ABOUT THIS TASK: Return, from the data below, each line that contains the word "storableCellar".
── DATA FOR THE TASK ──
@[simp] theorem Display.cell_clear_dirty (d : Display) (cx : Fin Config.displayW) (cy : Fin Config.displayH) :
    Grid.cell d.clear.dirty cx cy = true :=
  Grid.cell_filled true cx cy

/-! ## CLS (R134) -/

theorem exec_cls (s : State) : exec .cls s = .next (s.setDisplay s.display.clear) := rfl

/-- Settles O29: CLS replaces the display alone, by the cleared one. -/
theorem clearDisplayMarksEveryCell : Obligations.ClearDisplayMarksEveryCell := by
  intro s
  refine ⟨_, exec_cls s, rfl, s.display.clear_wasCleared, fun cx cy => ?_⟩
  exact ⟨s.display.cell_clear_fb cx cy, s.display.cell_clear_dirty cx cy⟩

end Sys2Proof.Machine
end

section
/-! Keys and timers (spec/44_keys_timers.md R145 to R148): what the execute part of each answers, as one write of the
state, and the statements of that family. -/

namespace Sys2Proof.Machine

section
variable (x : Nibble) (s : State)

theorem exec_ldVxK : exec (.ldVxK x) s = .next (s.setRunState (.waitingForKey x)) := rfl
theorem exec_ldVxDt : exec (.ldVxDt x) s = .next (s.setV x s.dt) := rfl
theorem exec_ldDtVx : exec (.ldDtVx x) s = .next (s.setDt (s.V x)) := rfl
theorem exec_ldStVx : exec (.ldStVx x) s = .next (s.setSt (s.V x)) := rfl

end

/-- Settles O34: LD_VX_K is one write of the run state. -/
theorem waitForKeyOnlyEntersTheWait : Obligations.WaitForKeyOnlyEntersTheWait := exec_ldVxK

/-- Settles O35: the read of the delay timer is one register write, each load one write of a timer. -/
theorem timerInstructionsCopy : Obligations.TimerInstructionsCopy :=
  fun x s => ⟨exec_onlyRegs_of_setV (exec_ldVxDt x s), exec_ldDtVx x s, exec_ldStVx x s⟩

end Sys2Proof.Machine
end

section
/-! The decoder and the encoder (spec/30_encoding.md R61 to R67): which family a word's top nibble selects, that
decoding reads back every encoding and encoding every decoded word, the words that are unknown (R66), and the match
and mask table of R64 read through the fields of a word. -/

namespace Sys2Proof

/-! ## The families (R65) -/

section
variable {p : SysNoop} {w : Word}

theorem decodeWord_family0 (h : opField w = 0x0#4) : decodeWord p w = decodeFamily0 p w := by simp [decodeWord, h]
theorem decodeWord_family5 (h : opField w = 0x5#4) : decodeWord p w = decodeFamily5 w := by simp [decodeWord, h]
theorem decodeWord_family8 (h : opField w = 0x8#4) : decodeWord p w = decodeFamily8 w := by simp [decodeWord, h]
theorem decodeWord_family9 (h : opField w = 0x9#4) : decodeWord p w = decodeFamily9 w := by simp [decodeWord, h]
theorem decodeWord_familyE (h : opField w = 0xE#4) : decodeWord p w = decodeFamilyE w := by simp [decodeWord, h]
theorem decodeWord_familyF (h : opField w = 0xF#4) : decodeWord p w = decodeFamilyF w := by simp [decodeWord, h]

end

/-! ## Decoding an encoding -/

theorem sysOperandOk_iff {nnn : Addr12} : sysOperandOk nnn = true ↔ nnn ≠ 0x0E0#12 ∧ nnn ≠ 0x0EE#12 := by
  simp [sysOperandOk]

/-- A word with another `nnn` is another word. -/
theorem wordNNN_ne {op : Nibble} {nnn : Addr12} {w : Word} (h : nnn ≠ nnnField w) : wordNNN op nnn ≠ w :=
  fun e => h (by rw [← e, nnnField_wordNNN])

/-- Two words with the same top nibble differ in their `nnn`. -/
theorem nnnField_ne {w v : Word} (hop : opField w = opField v) (h : w ≠ v) : nnnField w ≠ nnnField v :=
  fun e => h (by rw [word_eq_NNN w, word_eq_NNN v, hop, e])

/-- A family 0 word other than CLS and RET is SYS where SYS_NOOP accepts its `nnn` (R67). -/
theorem decodeWord_sys {p : SysNoop} {nnn : Addr12} (hwf : sysOperandOk nnn = true) (hp : sysNoopHolds p nnn = true) :
    decodeWord p (wordNNN 0x0#4 nnn) = .instr (.sys nnn) := by
  obtain ⟨hE0, hEE⟩ := sysOperandOk_iff.mp hwf
  rw [decodeWord_family0 (opField_wordNNN _ _), decodeFamily0, if_neg (wordNNN_ne hE0), if_neg (wordNNN_ne hEE),
    nnnField_wordNNN, if_pos hp]

/-- Settles O2: format by format, the decoder's tests read the fields the encoder put into the word. -/
theorem decodeOfEncodeIsTheInstruction : Obligations.DecodeOfEncodeIsTheInstruction := by
  intro p i hwf hsys
  cases i with
  | cls | ret => rfl
  | sys nnn => exact decodeWord_sys hwf (hsys nnn rfl)
  | jp nnn | call nnn | ldI nnn | jpV0 nnn => simp [decodeWord, encode, opField_wordNNN, nnnField_wordNNN]
  | seImm x kk | sneImm x kk | ldImm x kk | addImm x kk | rnd x kk =>
    simp [decodeWord, encode, opField_wordXKK, xField_wordXKK, kkField_wordXKK]
  | drw x y n => simp [decodeWord, encode, opField_wordXYN, xField_wordXYN, yField_wordXYN, nField_wordXYN]
  | seReg x y =>
    rw [encode, decodeWord_family5 (opField_wordXYN ..)]
    simp [decodeFamily5, xField_wordXYN, yField_wordXYN, nField_wordXYN]
  | sneReg x y =>
    rw [encode, decodeWord_family9 (opField_wordXYN ..)]
    simp [decodeFamily9, xField_wordXYN, yField_wordXYN, nField_wordXYN]
  | ldReg x y | orReg x y | andReg x y | xorReg x y | addReg x y | sub x y | shr x y | subn x y | shl x y =>
    rw [encode, decodeWord_family8 (opField_wordXYN ..)]
    simp [decodeFamily8, xField_wordXYN, yField_wordXYN, nField_wordXYN]
  | skp x | sknp x =>
    rw [encode, decodeWord_familyE (opField_wordXKK ..)]
    simp [decodeFamilyE, xField_wordXKK, kkField_wordXKK]
  | ldVxDt x | ldVxK x | ldDtVx x | ldStVx x | addIVx x | ldFVx x | ldBVx x | stRegs x | ldRegs x =>
    rw [encode, decodeWord_familyF (opField_wordXKK ..)]
    simp [decodeFamilyF, xField_wordXKK, kkField_wordXKK]

/-- Settles O1: the words are fixed, so the decoder is evaluated on each. -/
theorem specWordsDecodeToTheirInstructions : Obligations.SpecWordsDecodeToTheirInstructions := by
  unfold Obligations.SpecWordsDecodeToTheirInstructions
  decide

/-! ## Encoding a decoded word -/

/-- What a word decodes to agrees with the word: an instruction is well formed and encodes to it, and an unknown word is
reported whole. -/
def Decoded.ReadsBackTo (w : Word) : Decoded → Prop
  | .instr i => encode i = w ∧ wellFormed i = true
  | .unknown w' => w' = w

section
variable {w : Word} {op : Nibble}

theorem wordNNN_of_op (h : (opField w).toNat = op.toNat) : wordNNN op (nnnField w) = w := by
  rw [← BitVec.eq_of_toNat_eq h, ← word_eq_NNN]

theorem wordXKK_of_op (h : (opField w).toNat = op.toNat) : wordXKK op (xField w) (kkField w) = w := by
  rw [← BitVec.eq_of_toNat_eq h, ← word_eq_XKK]

theorem wordXYN_of_op (h : (opField w).toNat = op.toNat) : wordXYN op (xField w) (yField w) (nField w) = w := by
  rw [← BitVec.eq_of_toNat_eq h, ← word_eq_XYN]

theorem wordXKK_of_fields {kk : Byte} (h : (opField w).toNat = op.toNat) (hkk : (kkField w).toNat = kk.toNat) :
    wordXKK op (xField w) kk = w := by
  rw [← BitVec.eq_of_toNat_eq hkk, wordXKK_of_op h]

theorem wordXYN_of_fields {n : Nibble} (h : (opField w).toNat = op.toNat) (hn : (nField w).toNat = n.toNat) :
    wordXYN op (xField w) (yField w) n = w := by
  rw [← BitVec.eq_of_toNat_eq hn, wordXYN_of_op h]

end

section
variable (p : SysNoop) {w : Word}

theorem decodeFamily0_readsBack (h : (opField w).toNat = 0x0) : (decodeFamily0 p w).ReadsBackTo w := by
  unfold decodeFamily0
  split
  · next hcls => exact ⟨hcls.symm, rfl⟩
  · next hcls =>
    split
    · next hret => exact ⟨hret.symm, rfl⟩
    · next hret =>
      have hw : wordNNN 0x0#4 (nnnField w) = w := wordNNN_of_op h
      have hop : opField w = 0x0#4 := BitVec.eq_of_toNat_eq h
      have hE0 : nnnField w ≠ 0x0E0#12 := nnnField_ne (v := 0x00E0#16) hop hcls
      have hEE : nnnField w ≠ 0x0EE#12 := nnnField_ne (v := 0x00EE#16) hop hret
      split
      · exact ⟨hw, sysOperandOk_iff.mpr ⟨hE0, hEE⟩⟩
      · exact rfl

theorem decodeFamily5_readsBack (h : (opField w).toNat = 0x5) : (decodeFamily5 w).ReadsBackTo w := by
  unfold decodeFamily5
  split
  case h_1 hn => exact ⟨wordXYN_of_fields h hn, rfl⟩
  case h_2 => exact rfl

theorem decodeFamily8_readsBack (h : (opField w).toNat = 0x8) : (decodeFamily8 w).ReadsBackTo w := by
  unfold decodeFamily8
  split
  case h_10 => exact rfl
  all_goals next hn => exact ⟨wordXYN_of_fields h hn, rfl⟩

theorem decodeFamily9_readsBack (h : (opField w).toNat = 0x9) : (decodeFamily9 w).ReadsBackTo w := by
  unfold decodeFamily9
  split
  case h_1 hn => exact ⟨wordXYN_of_fields h hn, rfl⟩
  case h_2 => exact rfl

theorem decodeFamilyE_readsBack (h : (opField w).toNat = 0xE) : (decodeFamilyE w).ReadsBackTo w := by
  unfold decodeFamilyE
  split
  case h_3 => exact rfl
  all_goals next hkk => exact ⟨wordXKK_of_fields h hkk, rfl⟩

theorem decodeFamilyF_readsBack (h : (opField w).toNat = 0xF) : (decodeFamilyF w).ReadsBackTo w := by
  unfold decodeFamilyF
  split
  case h_10 => exact rfl
  all_goals next hkk => exact ⟨wordXKK_of_fields h hkk, rfl⟩

/-- Every word reads back: the single-variant families keep all their fields as operands, the others are the lemmas
above. -/
theorem decodeWord_readsBack (w : Word) : (decodeWord p w).ReadsBackTo w := by
  unfold decodeWord
  split
  case h_1 h => exact decodeFamily0_readsBack p h
  case h_6 h => exact decodeFamily5_readsBack h
  case h_9 h => exact decodeFamily8_readsBack h
  case h_10 h => exact decodeFamily9_readsBack h
  case h_15 h => exact decodeFamilyE_readsBack h
  case h_16 =>
    have hlt := (opField w).isLt
    simp only [imp_false] at *
    exact decodeFamilyF_readsBack (by omega)
  case h_2 h | h_3 h | h_11 h | h_12 h => exact ⟨wordNNN_of_op h, rfl⟩
  case h_14 h => exact ⟨wordXYN_of_op h, rfl⟩
  case h_4 h | h_5 h | h_7 h | h_8 h | h_13 h => exact ⟨wordXKK_of_op h, rfl⟩

end

/-- Settles O3: both halves are `decodeWord_readsBack`. -/
theorem encodeOfTheDecodedInstructionIsTheWord : Obligations.EncodeOfTheDecodedInstructionIsTheWord := by
  intro p w
  have h := decodeWord_readsBack p w
  constructor
  · intro i hi
    rwa [hi] at h
  · intro w' hw'
    rwa [hw'] at h

/-! ## The unknown words (R66) -/

section
variable {p : SysNoop} {w : Word}

theorem decodeFamily0_unknown_iff :
    decodeFamily0 p w = .unknown w ↔ w ≠ 0x00E0#16 ∧ w ≠ 0x00EE#16 ∧ sysNoopHolds p (nnnField w) = false := by
  unfold decodeFamily0
  split
  · simp [*]
  · split
    · simp [*]
    · split <;> simp [*]

theorem decodeFamily5_unknown_iff : decodeFamily5 w = .unknown w ↔ nField w ≠ 0x0#4 := by
  unfold decodeFamily5
  split <;> simp_all [← BitVec.toNat_inj]

theorem decodeFamily8_unknown_iff :
    decodeFamily8 w = .unknown w ↔ nField w ∈ [0x8#4, 0x9#4, 0xA#4, 0xB#4, 0xC#4, 0xD#4, 0xF#4] := by
  have hcompl : ∀ n : Nibble, n ∈ [0x8#4, 0x9#4, 0xA#4, 0xB#4, 0xC#4, 0xD#4, 0xF#4] ↔
      n ∉ [0x0#4, 0x1#4, 0x2#4, 0x3#4, 0x4#4, 0x5#4, 0x6#4, 0x7#4, 0xE#4] := by decide
  rw [hcompl]
  unfold decodeFamily8
  split <;> simp_all [← BitVec.toNat_inj]

theorem decodeFamily9_unknown_iff : decodeFamily9 w = .unknown w ↔ nField w ≠ 0x0#4 := by
  unfold decodeFamily9
  split <;> simp_all [← BitVec.toNat_inj]

theorem decodeFamilyE_unknown_iff : decodeFamilyE w = .unknown w ↔ kkField w ∉ [0x9E#8, 0xA1#8] := by
  unfold decodeFamilyE
  split <;> simp_all [← BitVec.toNat_inj]
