/-- The instruction the decoder reads from a word of the opcode table. Every instruction is one word of
32 bits; bits the table leaves out above nbits are 0. -/
def decodeTableWord (nbits w : Nat) : Option Instr :=
  match decodeBytes (wordBytes (w % 2 ^ nbits)) with
  | some (.ok i, _) => some i
  | _ => none

end Sys2Proof
end

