/-- The bytes of a store can be written: those that stay in the module meet no failed port and no codeword that the
store covers only in part. -/
def State.partsStorable (s : State) (x : List (Nat × List Nat)) : Bool :=
  x.all fun p => !s.isLocal p.2 || (!p.2.any s.portFailed && s.storable p.2)

/-- Store the bytes of one page. -/
def State.storePart (s : State) (lc : Nat) (bs : List Byte) (x : Nat × List Nat) : State :=
  let d := (bs.drop x.1).take x.2.length
  match s.region (x.2.headD 0) with
  | .remote _ _ => s.sendStore lc (BitVec.ofNat 64 (x.2.headD 0)) (.store d)
  | .host => s.hostWrite s.agentFn x.2 d
  | _ => (s.leaseStores lc x.2).writeMem x.2 d

/-- A store of n bytes by a compute core (R189, R192, R308, R321). -/
def State.coreStore (s : State) (lc : Nat) (addr : Word) (n v : Nat) : Acc :=
  match spaceOf addr n with
  | .bad => .trap ADDRESS addr
  | .window dev tlc off =>
    if !s.inDomain (s.corePart lc) dev then .trap ADDRESS addr
    else if dev ≠ s.devid.toNat then .ok 0 (s.sendStore lc addr (.store (leBytes n v)))
    else if !s.reachable (s.corePart lc) tlc then .trap ADDRESS addr
    else if tlc != lc && s.shut tlc then .wait (s.callTile tlc)
    else if !s.storableCellar (span (cellarKey tlc off) n) then .trap DATA addr
    else .ok 0 (s.writeCellar (span (cellarKey tlc off) n) (leBytes n v))
  | .global va =>
    match s.coreSpan lc va n needW with
    | .trap c => .trap c addr
    | .wait s => .wait s
    | .pas l s1 =>
      let x := pageParts va l
      if s1.hostBusy l then .wait s1
      else if s1.partsStorable x then .ok 0 (x.foldl (fun s p => s.storePart lc (leBytes n v) p) s1) else .trap DATA addr

/-- An atomic of n bytes by a compute core: it reads the old value, writes what f makes of it, and
answers the old value (R210, R217, R330). The permissions are those of the form. -/
def State.coreAtomic (s : State) (lc : Nat) (addr : Word) (n need : Nat) (op : RemoteOp) (f : Nat → Nat) : Acc :=
  match spaceOf addr n with
  | .bad => .trap ADDRESS addr
  | .window dev tlc off =>
    if !s.inDomain (s.corePart lc) dev then .trap ADDRESS addr
    else if dev ≠ s.devid.toNat then s.ask addr (some dev) addr.toNat op
    else if !s.reachable (s.corePart lc) tlc then .trap ADDRESS addr
    else if tlc != lc && s.shut tlc then .wait (s.callTile tlc)
    else if s.anyBadCellar (span (cellarKey tlc off) n) then .trap DATA addr
    else
      let old := s.readCellar (span (cellarKey tlc off) n)
      .ok old (s.writeCellar (span (cellarKey tlc off) n) (leBytes n (f old)))
  | .global va =>
    match s.coreSpan lc va n need with
    | .trap c => .trap c addr
    | .wait s => .wait s
    | .pas l s1 =>
      match s.region (l.headD 0) with
      | .remote d _ => s1.ask addr (some d) (l.headD 0) op
      | .host => s1.ask addr none (l.headD 0) op
      | _ =>
        if l.any s.portFailed || s.anyBad l then .trap DATA addr
        else .ok (s.readMem l) ((s1.leaseStores lc l).writeMem l (leBytes n (f (s.readMem l))))

/-- A near load and a near store of n bytes in the core's own quarter (R191, R322). -/
def State.nearLoad (s : State) (lc : Nat) (off : Word) (n : Nat) : Acc :=
  if off.toNat + n > 0x60000 then .trap ADDRESS off
  else if s.armedAt lc off.toNat n then .wait s
  else if s.anyBadCellar (span (cellarKey lc off.toNat) n) then .trap DATA off
  else .ok (s.readCellar (span (cellarKey lc off.toNat) n)) s

def State.nearStore (s : State) (lc : Nat) (off : Word) (n v : Nat) : Acc :=
  if off.toNat + n > 0x60000 then .trap ADDRESS off
  else if !s.storableCellar (span (cellarKey lc off.toNat) n) then .trap DATA off
  else .ok 0 (s.writeCellar (span (cellarKey lc off.toNat) n) (leBytes n v))
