/-! ### Records at a core's inbox (R143 to R146) -/

/-- A number for a source. -/
def Source.code : Source → Nat
  | .core lc => 8 * lc | .engine k => 8 * k + 1 | .root q => 8 * q + 2 | .dispatcher => 3 | .device d => 8 * d + 4
  | .landing g st => 8 * (64 * g + st) + 5

/-- The tile stop at which a record leaves the mesh for a core's inbox. -/
def State.stopOf (s : State) : Dest → Option Nat
  | .core lc => some (s.tileOf lc)
  | _ => none

/-- The place a record goes to has no room: at an inbox with its spill ring, or at a landing. -/
def State.noRoom (s : State) (x : Flight) : Bool :=
  match x.dst with
  | .core lc => x.rcd.level != 7 && (s.core lc).place x.rcd.level == .none
  | .landing g st => !s.landRoom g st
  | .device _ => false

/-- The flight at k waits behind one that stands at the same input of its tile stop and finds no room (R146); which input of
a stop a record comes in by, the spec does not give. A record that finds no room in a landing waits at the stop that sends it
and stands in the way of none (R153). -/
def State.behindFull (s : State) (k : Nat) (x : Flight) : Bool :=
  match s.stopOf x.dst with
  | none => false
  | some t => (s.prog.flights.take k).any fun y =>
      s.stopOf y.dst == some t && s.noRoom y && Config.stopInput y.src.code t == Config.stopInput x.src.code t

/-- The flight at k is not behind another of its source on the way to the same place (R143), nor behind a full stop. -/
def State.foremost (s : State) (k : Nat) (x : Flight) : Bool :=
  !((s.prog.flights.take k).any fun y => y.src == x.src && y.dst == x.dst) && !s.behindFull k x

/-- The first record of a source that cannot leave its stop: it finds no room where it goes, or waits behind one that finds
none (R146, R153). -/
def State.heldFlight (s : State) (src : Source) : Option Flight :=
  (span 0 s.prog.flights.length).findSome? fun k =>
    (s.prog.flights[k]?).filter fun x => x.src == src && (s.noRoom x || s.behindFull k x)

def State.dropFlight (s : State) (k : Nat) : State :=
  { s with prog := { s.prog with flights := removeAt s.prog.flights k } }

/-- A handed record has left its landing's account (R154). -/
def State.unhand (s : State) (r : Rec) (lc : Nat) (landed : Bool) : State :=
  if landed then
    let l := s.landing r.graph r.station
    s.setLanding r.graph r.station { l with handed := mput 0 lc (tget 0 l.handed lc - 1) l.handed }
  else s

/-- The front end holds a level-7 record for a core. -/
def State.holds7 (s : State) (lc : Nat) : Bool := s.prog.held7.any fun x => x.1 == lc
def State.hold7 (s : State) (lc : Nat) (r : Rec) : State :=
  { s with prog := { s.prog with held7 := s.prog.held7 ++ [(lc, r)] } }

/-- Take a record into a core: an entry, the spill ring, the level-7 buffer, or none where there is no
room (R144 to R146). -/
def State.takeIn (s : State) (lc : Nat) (r : Rec) (marked landed : Bool) : Option State :=
  let c := s.core lc
  match c.place r.level with
  | .entry i => some (s.setCore lc (c.enter i r marked landed))
  | .buffer => some (s.setCore lc { c with buffer7 := c.buffer7 ++ [r] })
  | .spill =>
    let k := freeRing (c.spill.filterMap Queued.ring)
    some (((s.setCore lc { c with
      spill := c.spill ++ [⟨r, c.arrivals, marked, false, landed, some k⟩], arrivals := c.arrivals + 1 }).ringWrite
        (bit (s.entry 18 lc) 63) (s.spillBase lc) k r).count cISPILL (s.partOf lc))
  | .none => none

/-- A record that finds no route, or no core, is dropped at a quay die: its decrement is posted to the progress tree
with the error mark of its launch (R21, R24, R136). -/
def State.dropAtQuay (s : State) (q : Nat) (r : Rec) : State :=
  (s.postNode (quayNode r.graph) (r.delta (-1) [.drop])).count cFDROP q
───
THE ANSWER:
    else if !s.storableCellar (span (cellarKey tlc off) n) then .trap DATA addr
  else if !s.storableCellar (span (cellarKey lc off.toNat) n) then .trap DATA off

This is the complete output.